Motions passed at the ALP State Conference last July included the legalisation of euthanasia, the full implementation of the “Safe Schools” program with a new Equality Portfolio, a serious concern to public and private schools that do not wish to implement the “Safe Schools” program.

The ALP also has a policy that abortions will be provided in public hospitals, an ALP government will develop a charter of rights, will decriminalise all forms of sex work, and devote a cabinet ministry to LGBTI issues.

Conscience votes are denied to ALP members of parliament on these issues.

The Labor Member for Denison, Madeleine Ogilvie, great niece to an outstanding Labor Premier who came to power in 1934, was subjected to vicious attacks by the left, who have sought to destroy her for her stance in opposition to these policies.
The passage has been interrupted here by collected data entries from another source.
-- ==== Sys2Proof/Machine/Display.lean ====
section
/-!
DEFINITION. The framebuffer's geometry, clear screen, and the sprite engine (spec/44_display.md R120 to R122).
-/
namespace Sys2Proof.Machine

/-- The bit index of a pixel, `px + 64 * py` (R120). -/
def pixelIndex (px py : Nat) : Nat := px + Config.dispW * py

/-- `fb_addr(px, py)`: the byte that holds a pixel (R120). -/
def fbAddr (px py : Nat) : Nat := Config.fbBase + pixelIndex px py / 8

/-- `fb_mask(px, py)`: a pixel's bit in its byte, the leftmost pixel in bit 7 (R120). -/
def fbMask (px py : Nat) : Byte := 0x80#8 >>> (pixelIndex px py % 8)

/-- `pixel(px, py)`: whether a pixel is on (R120). -/
def pixel (m : Memory) (px py : Nat) : Bool := m.read (fbAddr px py) &&& fbMask px py != 0#8

/-- Whether a computed position is on the screen (R122). -/
def onScreen (px py : Nat) : Bool := decide (px < Config.dispW) && decide (py < Config.dispH)

/-- Memory with the 256 bytes of the framebuffer at 0 (R121). Memory lists no byte 0, so this takes out every pair of the
region; that it is the spec's loop of 256 writes of 0 is the law `clearFramebuffer_eq_writeAll`. -/
def clearFramebuffer (m : Memory) : Memory :=
  m.filter (fun c => !(decide (Config.fbBase ≤ c.1) && decide (c.1 < Config.fbBase + Config.fbSize)))

/-- `00E0` CLS (R121). -/
def execCls (s : State) : Result := .next (s.setMem (clearFramebuffer s.mem))

/-- What a draw changes as it goes: memory, and whether a set pixel was cleared. -/
structure Canvas where
  mem : Memory
  collision : Bool
deriving DecidableEq, Repr

/-- One pixel toggled: the collision is detected on the byte as it is before the write; a position off the screen is
skipped entirely (R122). -/
def Canvas.toggle (c : Canvas) (px py : Nat) : Canvas :=
  if onScreen px py then
    { mem := c.mem.write (fbAddr px py) (c.mem.read (fbAddr px py) ^^^ fbMask px py)
      collision := c.collision || pixel c.mem px py }
  else c

/-- Bit `col` of a sprite byte, the most significant first: `(b >> (7 - col)) & 1` (R122). -/
def spriteBit (b : Byte) (col : Nat) : Bool := b.getLsbD (7 - col)

/-- The eight columns of a sprite row whose left pixel is (vx, py); positions are naturals and are not reduced (R122,
decision D13). -/
def Canvas.drawRow (c : Canvas) (vx py : Nat) (b : Byte) : Canvas :=
  (List.range 8).foldl (fun c col => if spriteBit b col then c.toggle (vx + col) py else c) c

/-- The rows of a sprite, one after the other: each row's byte is read when the row begins, clipped or not (R122,
decision D15). `addr` is the byte's address, `py` the row on the screen. -/
def Canvas.drawRows (vx : Nat) : Nat → Canvas → Nat → Nat → Except Trap Canvas
  | 0, c, _, _ => .ok c
  | n + 1, c, addr, py =>
    match memRead c.mem addr with
    | .ok b => Canvas.drawRows vx n (c.drawRow vx py b) (addr + 1) (py + 1)
    | .error t => .error t

/-- `Dxyn` DRW Vx, Vy, n: both coordinates read first, VF written last with 0 or 1, also when `n = 0` (R122, decision
D14). -/
def execDrw (x y : Reg) (n : Fin 16) (s : State) : Result :=
  settle s (match Canvas.drawRows (s.reg x).toNat n.val ⟨s.mem, false⟩ (s.effAddr 0) (s.reg y).toNat with
    | .ok c => .ok ((s.setMem c.mem).setV .vF (flagByte c.collision))
    | .error t => .error t)

end Sys2Proof.Machine
end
For the election, the left-wing unions campaigned heavily in support of Ella Haddad, another Labor candidate for Denison, while Madeleine Ogilvie was left out in the cold.

The Greens suffered their largest loss of votes for nearly 20 years, with the campaign to extend World Heritage areas in the Tarkine failing to get traction.

Voters also remembered that Greens leader Cassy O’Connor and Lara Giddings, former Labor premier of Tasmania, co-authored the bill to legalise euthanasia in May 2017, the third time such a bill had been introduced in 10 years.

The attack on Catholic Archbishop of Hobart Julian Porteous by Greens federal candidate Martine Delaney under Tasmania’s anti-discrimination legislation won the Greens few friends.

The latest lunacy the Greens have proposed is changing the date of Australia Day, which most Tasmanians firmly oppose.

The State Liberal Government has the opportunity in its next term of government to cement in place new hydro developments, ensuring the state’s base-load power.

The hydro schemes built when Eric Reece was premier and Alan Knight, an outstanding engineer, was commissioner of the Hydro Electric Commission, gave Tasmania an abundance of hydroelectric dams with the cheapest power in Australia. Now, the reverse is the case.

Hydro Tasmania has put forward a proposal to connect existing dams by pipes and tunnels to facilitate pumped storage to provide 4,000 to 5,000 megawatts of power, far more than Tasmania needs for its own needs. However, pumped hydro storage would take years to build.

The export of power to the mainland states through several cable inter-connectors costing $2 billion would be a windfall for Tasmania, but constructing hydro pumped storage would be largely dependent on federal finance.

Any Tasmanian government would naturally love the money coming to its coffers from the export of power to the other states.

Despite the uncertainties, the return of the Hodgman Liberal Government will guarantee stable government in Tasmania for the next four years.